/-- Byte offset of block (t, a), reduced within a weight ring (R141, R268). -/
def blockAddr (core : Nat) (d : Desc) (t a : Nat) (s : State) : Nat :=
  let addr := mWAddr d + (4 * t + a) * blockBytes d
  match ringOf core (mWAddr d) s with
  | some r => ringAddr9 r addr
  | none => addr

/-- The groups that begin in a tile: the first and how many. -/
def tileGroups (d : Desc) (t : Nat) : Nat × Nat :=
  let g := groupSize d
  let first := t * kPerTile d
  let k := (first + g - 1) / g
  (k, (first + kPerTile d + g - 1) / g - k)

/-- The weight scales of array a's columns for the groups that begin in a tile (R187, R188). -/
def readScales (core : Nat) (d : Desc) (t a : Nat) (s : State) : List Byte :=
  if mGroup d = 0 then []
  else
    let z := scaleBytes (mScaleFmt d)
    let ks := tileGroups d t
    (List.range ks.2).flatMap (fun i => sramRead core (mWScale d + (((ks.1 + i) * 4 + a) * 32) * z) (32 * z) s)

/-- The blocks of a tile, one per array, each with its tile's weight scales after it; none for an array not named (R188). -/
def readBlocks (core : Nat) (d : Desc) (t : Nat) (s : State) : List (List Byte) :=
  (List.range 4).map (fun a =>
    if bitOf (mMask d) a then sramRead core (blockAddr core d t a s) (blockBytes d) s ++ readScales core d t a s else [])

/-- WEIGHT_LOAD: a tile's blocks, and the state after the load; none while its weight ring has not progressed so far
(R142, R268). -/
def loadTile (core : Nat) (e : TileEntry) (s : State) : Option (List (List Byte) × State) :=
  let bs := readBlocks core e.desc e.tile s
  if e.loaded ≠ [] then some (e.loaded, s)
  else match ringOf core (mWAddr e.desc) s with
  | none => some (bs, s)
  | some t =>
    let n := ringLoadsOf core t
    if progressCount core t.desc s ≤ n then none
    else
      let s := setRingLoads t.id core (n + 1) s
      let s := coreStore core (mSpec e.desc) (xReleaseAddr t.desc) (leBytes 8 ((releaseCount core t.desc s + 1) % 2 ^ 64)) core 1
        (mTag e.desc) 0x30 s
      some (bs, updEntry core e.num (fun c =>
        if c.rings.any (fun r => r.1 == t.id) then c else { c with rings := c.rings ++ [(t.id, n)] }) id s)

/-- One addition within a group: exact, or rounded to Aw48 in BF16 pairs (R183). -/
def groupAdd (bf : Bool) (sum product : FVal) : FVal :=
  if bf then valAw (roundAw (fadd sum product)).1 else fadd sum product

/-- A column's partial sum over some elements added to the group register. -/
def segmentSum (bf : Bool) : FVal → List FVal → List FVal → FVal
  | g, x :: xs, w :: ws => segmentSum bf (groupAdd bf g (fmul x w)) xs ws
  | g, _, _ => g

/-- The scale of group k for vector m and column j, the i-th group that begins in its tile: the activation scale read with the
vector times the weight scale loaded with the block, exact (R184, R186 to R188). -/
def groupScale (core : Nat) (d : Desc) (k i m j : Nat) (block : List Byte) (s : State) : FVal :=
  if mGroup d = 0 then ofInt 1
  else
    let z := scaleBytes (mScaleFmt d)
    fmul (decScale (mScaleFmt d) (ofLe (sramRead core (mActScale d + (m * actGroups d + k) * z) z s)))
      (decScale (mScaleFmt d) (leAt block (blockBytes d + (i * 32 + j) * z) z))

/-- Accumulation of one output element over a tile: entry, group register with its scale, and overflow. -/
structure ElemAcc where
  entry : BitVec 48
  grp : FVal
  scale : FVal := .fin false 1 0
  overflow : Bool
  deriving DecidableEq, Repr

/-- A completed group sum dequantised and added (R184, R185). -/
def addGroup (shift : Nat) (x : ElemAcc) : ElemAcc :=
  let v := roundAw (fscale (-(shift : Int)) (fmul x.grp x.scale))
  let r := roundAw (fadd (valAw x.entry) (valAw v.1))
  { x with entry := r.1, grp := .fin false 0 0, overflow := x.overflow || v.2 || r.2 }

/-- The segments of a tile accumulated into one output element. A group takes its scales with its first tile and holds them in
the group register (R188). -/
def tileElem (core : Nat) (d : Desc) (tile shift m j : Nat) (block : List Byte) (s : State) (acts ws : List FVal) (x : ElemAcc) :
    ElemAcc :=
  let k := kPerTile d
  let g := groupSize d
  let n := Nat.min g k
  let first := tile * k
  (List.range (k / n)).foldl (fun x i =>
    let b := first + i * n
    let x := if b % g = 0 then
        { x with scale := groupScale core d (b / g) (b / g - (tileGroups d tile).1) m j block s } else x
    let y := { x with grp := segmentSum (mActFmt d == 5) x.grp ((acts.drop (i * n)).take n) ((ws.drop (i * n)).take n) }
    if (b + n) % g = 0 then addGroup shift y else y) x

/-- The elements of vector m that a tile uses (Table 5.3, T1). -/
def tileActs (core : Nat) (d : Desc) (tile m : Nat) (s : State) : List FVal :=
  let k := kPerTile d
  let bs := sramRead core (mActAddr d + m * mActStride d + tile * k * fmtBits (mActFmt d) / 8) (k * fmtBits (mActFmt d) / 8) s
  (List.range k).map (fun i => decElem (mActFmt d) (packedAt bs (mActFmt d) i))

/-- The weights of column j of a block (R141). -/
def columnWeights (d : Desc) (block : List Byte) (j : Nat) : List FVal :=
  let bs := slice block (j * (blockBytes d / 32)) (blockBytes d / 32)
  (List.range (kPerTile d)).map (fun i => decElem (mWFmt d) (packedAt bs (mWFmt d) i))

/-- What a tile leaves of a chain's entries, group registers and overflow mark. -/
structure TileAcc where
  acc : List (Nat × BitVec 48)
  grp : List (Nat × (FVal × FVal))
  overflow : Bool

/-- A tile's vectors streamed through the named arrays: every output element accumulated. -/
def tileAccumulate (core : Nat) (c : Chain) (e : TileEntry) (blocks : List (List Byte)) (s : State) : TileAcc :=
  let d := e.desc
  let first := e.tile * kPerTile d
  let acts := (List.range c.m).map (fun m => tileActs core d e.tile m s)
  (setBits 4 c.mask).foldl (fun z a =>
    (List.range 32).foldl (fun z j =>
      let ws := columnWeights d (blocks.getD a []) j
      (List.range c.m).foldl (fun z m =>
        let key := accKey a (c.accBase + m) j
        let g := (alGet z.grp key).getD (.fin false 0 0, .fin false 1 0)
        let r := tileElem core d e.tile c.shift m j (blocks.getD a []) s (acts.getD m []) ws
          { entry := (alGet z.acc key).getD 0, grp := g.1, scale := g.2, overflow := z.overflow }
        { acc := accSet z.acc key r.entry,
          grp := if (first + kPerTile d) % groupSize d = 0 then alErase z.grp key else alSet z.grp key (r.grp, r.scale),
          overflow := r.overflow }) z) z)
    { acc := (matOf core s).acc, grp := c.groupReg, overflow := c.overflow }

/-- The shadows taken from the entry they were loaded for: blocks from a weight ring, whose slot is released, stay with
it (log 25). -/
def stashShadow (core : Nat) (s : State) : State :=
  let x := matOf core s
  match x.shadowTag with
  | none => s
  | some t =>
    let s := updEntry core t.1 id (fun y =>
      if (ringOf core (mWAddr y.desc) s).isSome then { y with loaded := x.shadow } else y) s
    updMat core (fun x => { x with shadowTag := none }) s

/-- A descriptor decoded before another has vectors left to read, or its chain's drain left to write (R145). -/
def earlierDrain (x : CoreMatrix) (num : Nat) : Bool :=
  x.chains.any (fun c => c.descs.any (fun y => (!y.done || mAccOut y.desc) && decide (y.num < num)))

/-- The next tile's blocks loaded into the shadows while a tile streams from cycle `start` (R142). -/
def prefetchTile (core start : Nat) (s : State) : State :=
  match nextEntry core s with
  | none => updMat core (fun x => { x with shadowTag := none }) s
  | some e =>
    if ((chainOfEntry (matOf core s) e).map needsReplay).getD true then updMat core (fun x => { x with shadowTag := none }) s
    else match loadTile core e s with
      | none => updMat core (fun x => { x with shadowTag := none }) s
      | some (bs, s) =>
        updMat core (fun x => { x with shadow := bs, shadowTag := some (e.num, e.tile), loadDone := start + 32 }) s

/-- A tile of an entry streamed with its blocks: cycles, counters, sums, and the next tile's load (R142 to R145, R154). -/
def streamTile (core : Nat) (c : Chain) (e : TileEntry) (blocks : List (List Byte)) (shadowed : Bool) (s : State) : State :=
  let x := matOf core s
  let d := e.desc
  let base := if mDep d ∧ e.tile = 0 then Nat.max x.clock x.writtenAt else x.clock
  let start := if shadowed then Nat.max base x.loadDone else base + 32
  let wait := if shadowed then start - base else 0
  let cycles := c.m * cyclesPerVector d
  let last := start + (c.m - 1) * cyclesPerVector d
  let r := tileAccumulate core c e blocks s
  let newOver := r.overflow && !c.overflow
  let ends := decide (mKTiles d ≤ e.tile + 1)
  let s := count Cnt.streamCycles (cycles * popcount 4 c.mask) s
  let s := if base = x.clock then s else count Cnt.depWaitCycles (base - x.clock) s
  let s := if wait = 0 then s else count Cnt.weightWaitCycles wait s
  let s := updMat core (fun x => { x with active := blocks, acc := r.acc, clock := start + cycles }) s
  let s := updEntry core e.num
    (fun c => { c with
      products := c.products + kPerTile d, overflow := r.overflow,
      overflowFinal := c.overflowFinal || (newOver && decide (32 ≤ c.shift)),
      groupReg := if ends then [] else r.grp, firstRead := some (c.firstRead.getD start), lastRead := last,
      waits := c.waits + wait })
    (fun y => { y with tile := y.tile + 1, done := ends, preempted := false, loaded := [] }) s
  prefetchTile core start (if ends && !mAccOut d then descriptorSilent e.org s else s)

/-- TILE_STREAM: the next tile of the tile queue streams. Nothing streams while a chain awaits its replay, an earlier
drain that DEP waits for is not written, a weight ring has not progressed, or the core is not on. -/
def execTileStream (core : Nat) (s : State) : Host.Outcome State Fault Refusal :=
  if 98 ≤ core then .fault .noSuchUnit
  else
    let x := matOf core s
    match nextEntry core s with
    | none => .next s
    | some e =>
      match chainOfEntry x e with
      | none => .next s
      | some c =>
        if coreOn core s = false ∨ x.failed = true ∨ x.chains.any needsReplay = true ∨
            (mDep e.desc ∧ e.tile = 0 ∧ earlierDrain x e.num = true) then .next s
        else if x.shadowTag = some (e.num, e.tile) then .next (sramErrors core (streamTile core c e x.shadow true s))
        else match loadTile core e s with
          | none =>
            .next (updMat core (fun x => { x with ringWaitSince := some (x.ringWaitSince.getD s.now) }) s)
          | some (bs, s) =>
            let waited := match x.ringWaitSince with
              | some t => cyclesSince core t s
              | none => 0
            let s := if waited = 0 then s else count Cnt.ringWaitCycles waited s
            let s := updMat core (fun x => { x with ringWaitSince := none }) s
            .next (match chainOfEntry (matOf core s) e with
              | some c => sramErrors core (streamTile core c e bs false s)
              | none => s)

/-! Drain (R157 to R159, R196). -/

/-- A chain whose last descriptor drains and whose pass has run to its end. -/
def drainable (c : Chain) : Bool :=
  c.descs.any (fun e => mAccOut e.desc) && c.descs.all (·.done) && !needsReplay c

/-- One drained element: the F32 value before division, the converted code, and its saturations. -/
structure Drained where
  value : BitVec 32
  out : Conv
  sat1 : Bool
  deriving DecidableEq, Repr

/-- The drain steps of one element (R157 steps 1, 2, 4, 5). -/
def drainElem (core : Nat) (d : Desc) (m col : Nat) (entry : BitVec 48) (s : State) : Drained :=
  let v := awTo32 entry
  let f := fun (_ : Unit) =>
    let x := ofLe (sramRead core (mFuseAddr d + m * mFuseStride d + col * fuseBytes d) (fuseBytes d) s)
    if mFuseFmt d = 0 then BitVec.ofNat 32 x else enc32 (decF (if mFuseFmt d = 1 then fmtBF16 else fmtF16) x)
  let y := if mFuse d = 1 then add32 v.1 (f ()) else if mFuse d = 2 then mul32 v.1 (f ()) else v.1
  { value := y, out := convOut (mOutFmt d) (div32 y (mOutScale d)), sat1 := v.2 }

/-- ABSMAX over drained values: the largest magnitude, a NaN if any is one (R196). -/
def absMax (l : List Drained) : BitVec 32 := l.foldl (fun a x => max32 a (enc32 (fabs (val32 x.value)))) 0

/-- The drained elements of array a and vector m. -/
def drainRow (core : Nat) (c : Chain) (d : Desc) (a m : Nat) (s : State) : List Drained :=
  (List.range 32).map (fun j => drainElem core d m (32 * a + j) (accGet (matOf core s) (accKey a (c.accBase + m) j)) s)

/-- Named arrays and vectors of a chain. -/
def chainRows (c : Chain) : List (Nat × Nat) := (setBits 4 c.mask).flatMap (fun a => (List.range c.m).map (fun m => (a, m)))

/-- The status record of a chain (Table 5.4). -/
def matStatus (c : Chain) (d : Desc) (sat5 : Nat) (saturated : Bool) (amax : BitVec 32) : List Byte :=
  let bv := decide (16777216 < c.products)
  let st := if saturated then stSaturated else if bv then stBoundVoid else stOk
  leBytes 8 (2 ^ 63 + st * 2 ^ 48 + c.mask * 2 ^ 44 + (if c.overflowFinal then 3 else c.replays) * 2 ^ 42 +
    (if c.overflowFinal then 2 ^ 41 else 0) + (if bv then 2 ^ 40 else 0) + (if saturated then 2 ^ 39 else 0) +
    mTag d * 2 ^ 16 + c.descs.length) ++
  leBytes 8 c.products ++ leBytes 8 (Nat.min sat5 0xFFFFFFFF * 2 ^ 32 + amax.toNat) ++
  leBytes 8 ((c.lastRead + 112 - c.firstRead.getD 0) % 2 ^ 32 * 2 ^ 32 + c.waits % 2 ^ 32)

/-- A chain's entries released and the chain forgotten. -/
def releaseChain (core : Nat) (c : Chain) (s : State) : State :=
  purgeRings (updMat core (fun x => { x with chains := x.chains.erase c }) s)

## THE PROBLEM
Gather from the records above every line containing the string "setBits".

## RESPONSE TO THE EXERCISE
  (setBits 4 c.mask).foldl (fun z a =>
def chainRows (c : Chain) : List (Nat × Nat) := (setBits 4 c.mask).flatMap (fun a => (List.range c.m).map (fun m => (a, m)))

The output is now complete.